Watch a game like the Leinster vs Toulouse semi-final from April of last year, and compare it to the recent England vs Scotland game in the Six Nations. Are you honestly going to tell me that the latter is a higher standard? There were better players [including no fewer than five current or former IRB International Player of the Year nominees in O’Driscoll, Dusautoir, D’Arcy, Heaslip and Jauzion] playing in far more coherent and experienced teams, coached by exceptional men in Noves and Schmidt, in a knock-out, winner-takes-all encounter in the former. The latter? The best you could say of it is that it is the best players of two not-particularly good unions [England are currently ranked fifth and Scotland eleventh, and I think even a red-blooded Saxon yeoman would agree that England’s rating is on the generous side] playing a game in a highly charged environment.

George Kimball Was An International Class Sportswriter; Dexy’s Is Only HEC Standard

Not all international matches are of a high standard or even a given standard, just like not all international teams are of a high standard. Now, the same applies to the Heineken Cup as well: a game at home against Aironi isn’t going to exercise you like going to the Stade Marcel Michelin to try and take Clermont’s scalp. It’s what makes so much of the “he’s not HEC standard/he’s not international standard” criticism that you’ll see on message boards and forums/fora absolutely meaningless.

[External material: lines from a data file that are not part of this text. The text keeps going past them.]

/-- A block needs relocation: a re-read served it, or a stripe row did and it awaits a verify read (R73, R74, R79). -/
def markBlk (m : Mod) (u : Nat) (suspect : Bool) : Mod :=
  match m.ftl.units.get u with
  | none => m
  | some x => modChan m x.ch (fun c => { c with blks := c.blks.upd x.blk (fun b => { b with
      marked := b.marked || !suspect, suspect := b.suspect || suspect }) })

/-- A read that its tier could not serve (R66): `again` says whether the re-read or LDPC with read retry served it, `stripe`
whether the stripe row could rebuild it, `tries` the codewords re-read. A rebuilt unit is written to a new location (R73); a second unreadable
unit in a row takes the pages of both with it (R80). -/
def readFail (m : Mod) (p : Fin 16) (n tries : Nat) (again stripe : Bool) : Mod :=
  match getPage m p n with
  | none => m
  | some pg =>
    if pg.st == .zero || pg.st == .lost then m
    else
      let toe := pg.tier == .toe
      let ch := ((m.ftl.units.get pg.frame).map ToeUnit.ch).getD 0
      let m0 := if toe then minc (minc m (Ctr.readRetry ch) (min tries 128)) (Ctr.eccUncorr 2) 1 else m
      if again && pg.tier != .crest then (if toe && tries != 0 then markBlk m0 pg.frame false else m0)
      else if pg.st == .resident && pg.oTier != .none && decide (tierNo pg.tier < tierNo pg.oTier) then
        pinc (swing m0 p n) p Ctr.cleanRecover 1
      else if toe && stripe then moveUnit (markBlk (minc m0 (Ctr.reconReads ch) 1) pg.frame true) pg.frame
      else if toe then pageGone (loseUnits m0 ((deadUnits m0 (some pg.frame)).filter (fun u => u != pg.frame))) p n
      else pageGone m0 p n

/-- TIER_READ_FAIL. -/
def tierReadFail (m : Mod) (p : Fin 16) (n tries : Nat) (again stripe : Bool) : Mod :=
  kick (readFail m p n tries again stripe) p ⟨[], []⟩

end Sys2Proof.Machine
end

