/-- POWER_CLAMP's effect (R340): every VCORE domain at 0.55 V, strip issue gated, ceilings at the split of R335 at FLOOR_W, mode CLAMPED. -/
def powerClamp (m : Mod) : Mod :=
  let m1 := (List.range 16).foldl (fun m i => if m.pol[pn i].composed then
    modPol m (pn i) (fun q => { q with pw := { q.pw with vcore := 550 } }) else m) (enterClamped m)
  let (c, d, l) := prioritySplit m1 0 0
  modPw { m1 with free := m1.free + 1 } (fun x => { x with bComp := toMw c, bMem := toMw d, bLink := toMw l, beGate := true, gate := true, wdGate := true })

/-- PACE_UPDATE (R124): rates of the arrays of a polder's slice over the last 100 µs, and the polder's mean over those not fenced. -/
def paceUpdate (m0 : Mod) (p : Fin 16) (rates : List Nat) (t : Nat) : Mod :=
  let m := tickPol m0 p t
  if !m.pol[p].composed then m
  else
    let as := m.pol[p].arrayList.zipIdx
    let m1 := as.foldl (fun (m : Mod) (e : Nat × Nat) => { m with ctr := m.ctr.wr (Ctr.paceKhz e.1) (rates.getD e.2 0) }) m
    let live := (as.filter (fun (e : Nat × Nat) => !arrayFenced m e.1)).map (fun (e : Nat × Nat) => rates.getD e.2 0)
    modPol m1 p (fun q => { q with pw := { q.pw with pace := if live.isEmpty then 0 else live.sum / live.length, paceAt := m.hvl } })

/-- An accounting interval closes: every total is published in whole mJ (R346). -/
def publish (q : Polder) (at_ : Nat) : Polder :=
  let mj (v : Nat) : Nat := v / 1000000 * 1000000
  let nz (l : SMap Nat) : SMap Nat := SMap.sel l (fun _ (v : Nat) => v != 0)
  { q with pw := { q.pw with
      closeAt := at_
      pubJobs := nz (q.pw.jobs.map (fun (e : Nat × Nat) => (e.1, mj e.2)))
      pub := nz ((List.range 18).map (fun k => (Ctr.energyNj + 8 * k, mj (q.ctr.rd (Ctr.energyNj + 8 * k))))) } }

/-- ACCOUNTING_CLOSE (R346), every ACCT_MS of the polder's counter. -/
def accountingClose (m0 : Mod) (p : Fin 16) (t : Nat) : Mod :=
  let m := tickPol m0 p t
  let q := m.pol[p]
  let acct := q.pw.conf.acctMs * 1000000
  if !q.composed || acct == 0 || decide (q.clk < q.pw.closeAt + acct) then m
  else modPol m p (fun q => publish q (q.pw.closeAt + acct * ((q.clk - q.pw.closeAt) / acct)))

end Sys2Proof.Machine
end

As a hypothetical, played on a neutral ground with two full-strength squads of either 22 or 23 players, who’d you take between Clermont and Scotland? I’d take Clermont. Leinster against Italy? Give me Leinster. Toulouse against England? Toulouse.

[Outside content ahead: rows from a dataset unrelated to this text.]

/-- Steps 3 to 5 of Table 12-4 with R503: the image booted, and the recorded fuse request of a committed activation. -/
def secureBoot (fz : Fuses) (m : Mod) : Fuses × Mod :=
  let fw := m.sys.fw
  let done (m : Mod) : Mod := { m with front := { m.front with stage := 4 } }
  match fw.slotA.filter (imageValid fz) with
  | some a =>
    let fz' := match fw.req with
      | some r => if r.header == a.header then blowFuses fz r else fz
      | none => fz
    (fz', done (modFw m (fun f => { f with running := some a, req := none })))
  | none =>
    let m1 := logFault m 0x14 0 fBootSlot 0 false 0
    match fw.slotB.filter (imageValid fz) with
    | some b => (fz, done (minc (modFw m1 (fun f => { f with running := some b, req := none })) Ctr.bootSlotFail 1))
    | none => (fz, modWd (logFault m1 0x14 1 fBootSlot 0 false 0) (fun w => { w with bootFail := true }))

/-- Units that fail their self-test are fenced, but for Berm devices and Toe channels, which stages 7 and 8 test (Table 17-9). -/
def selfTests (fz : Fuses) (m : Mod) (fails : List (Nat × Nat)) : Mod :=
  (fails.filter (fun u => u.1 != 0x02 && u.1 != 0x03)).foldl (fun m u => faultFence fz m u.1 u.2 fSelftest 0) m

/-- Stage 6: a Crest die that fails its march test is a module fault, and start stops at stage 5 (Table 17-3). Nothing is composed yet, so there is
nothing to seal. -/
def crestTest (m : Mod) (bad : List Nat) : Mod :=
  match bad with
  | [] => { m with front := { m.front with stage := 6 } }
  | _ => modBoot (bad.foldl (fun m d => logFault m 0x0B d fSelftest 7 false 0) m) (fun b => { b with crestFail := true })

/-- Stage 7: each Berm device trains at the highest rate it passes, or is fenced (R474). -/
def bermTrain (fz : Fuses) (m : Mod) (rates : List Nat) : Mod :=
  let rate (d : Nat) : Nat := rates.getD d 0
  let m1 := modPins m (fun p => { p with bermRate := ((List.range 16).filter (fun d => rate d != 0)).map (fun d => (d, rate d)) })
  let m2 := ((List.range 16).filter (fun d => rate d == 0)).foldl (fun m d => faultFence fz m 0x02 d fSelftest 0) m1
  { m2 with front := { m2.front with stage := 7 } }

-- Stage 8.

/-- The board record read, or the FTL's defaults with every port left down (R478). -/
def readBoard (m : Mod) (eeprom : Block) : Mod :=
  let b := boardOf eeprom
  let m1 := match b with
    | some _ => m
    | none => logFault m 0x1F 0 fSelftest 0 false 0
  let or0 (v d : Nat) : Nat := if v == 0 then d else v
  { m1 with
    net := { m1.net with board := b }
    ftl := { m1.ftl with
      rdLimit := or0 ((b.map Board.rdLimit).getD 0) 100000
      retentionDays := or0 ((b.map Board.retentionDays).getD 0) 60 } }

/-- What OP 0 to 2 leaves of the good capacity (R69, Table 17-4). -/
def opLeft (op n : Nat) : Nat := match op with
  | 1 => n * 15 / 16
  | 2 => n * 3 / 4
  | _ => n * 7 / 8

/-- Exported map units of a channel (R69, R70): the module's exported capacity in proportion to good blocks, rounded down. -/
def exportedOf (cs : List ChanIn) (op : Nat) (c : ChanIn) : Nat :=
  let cs' := cs.filter ChanIn.present
  let total := opLeft op ((cs'.map ChanIn.units).sum * 31 / 32) - 163840
  total * c.good / max 1 ((cs'.map ChanIn.good).sum)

Three provinces in the Heineken Cup quarter-finals? How is that anything but a good thing. The onus should be on the Irish coaching staff to make the team more than the sum of its parts ... that's basically the job description.

It is definitively A Good Thing that three of the provinces are doing well in the HEC. Don’t get confused with the mumbo-jumbo and cant being pedaled now that we’re into Six Nations season and the minds of the rugby public [and the sports public, more generally] are concentrated on international performance. The idea that it’s an either/or choice between provincial success and international success is farcical, especially given the IRFU protocol that restricts the number of foreign players that can be contracted by any provincial team.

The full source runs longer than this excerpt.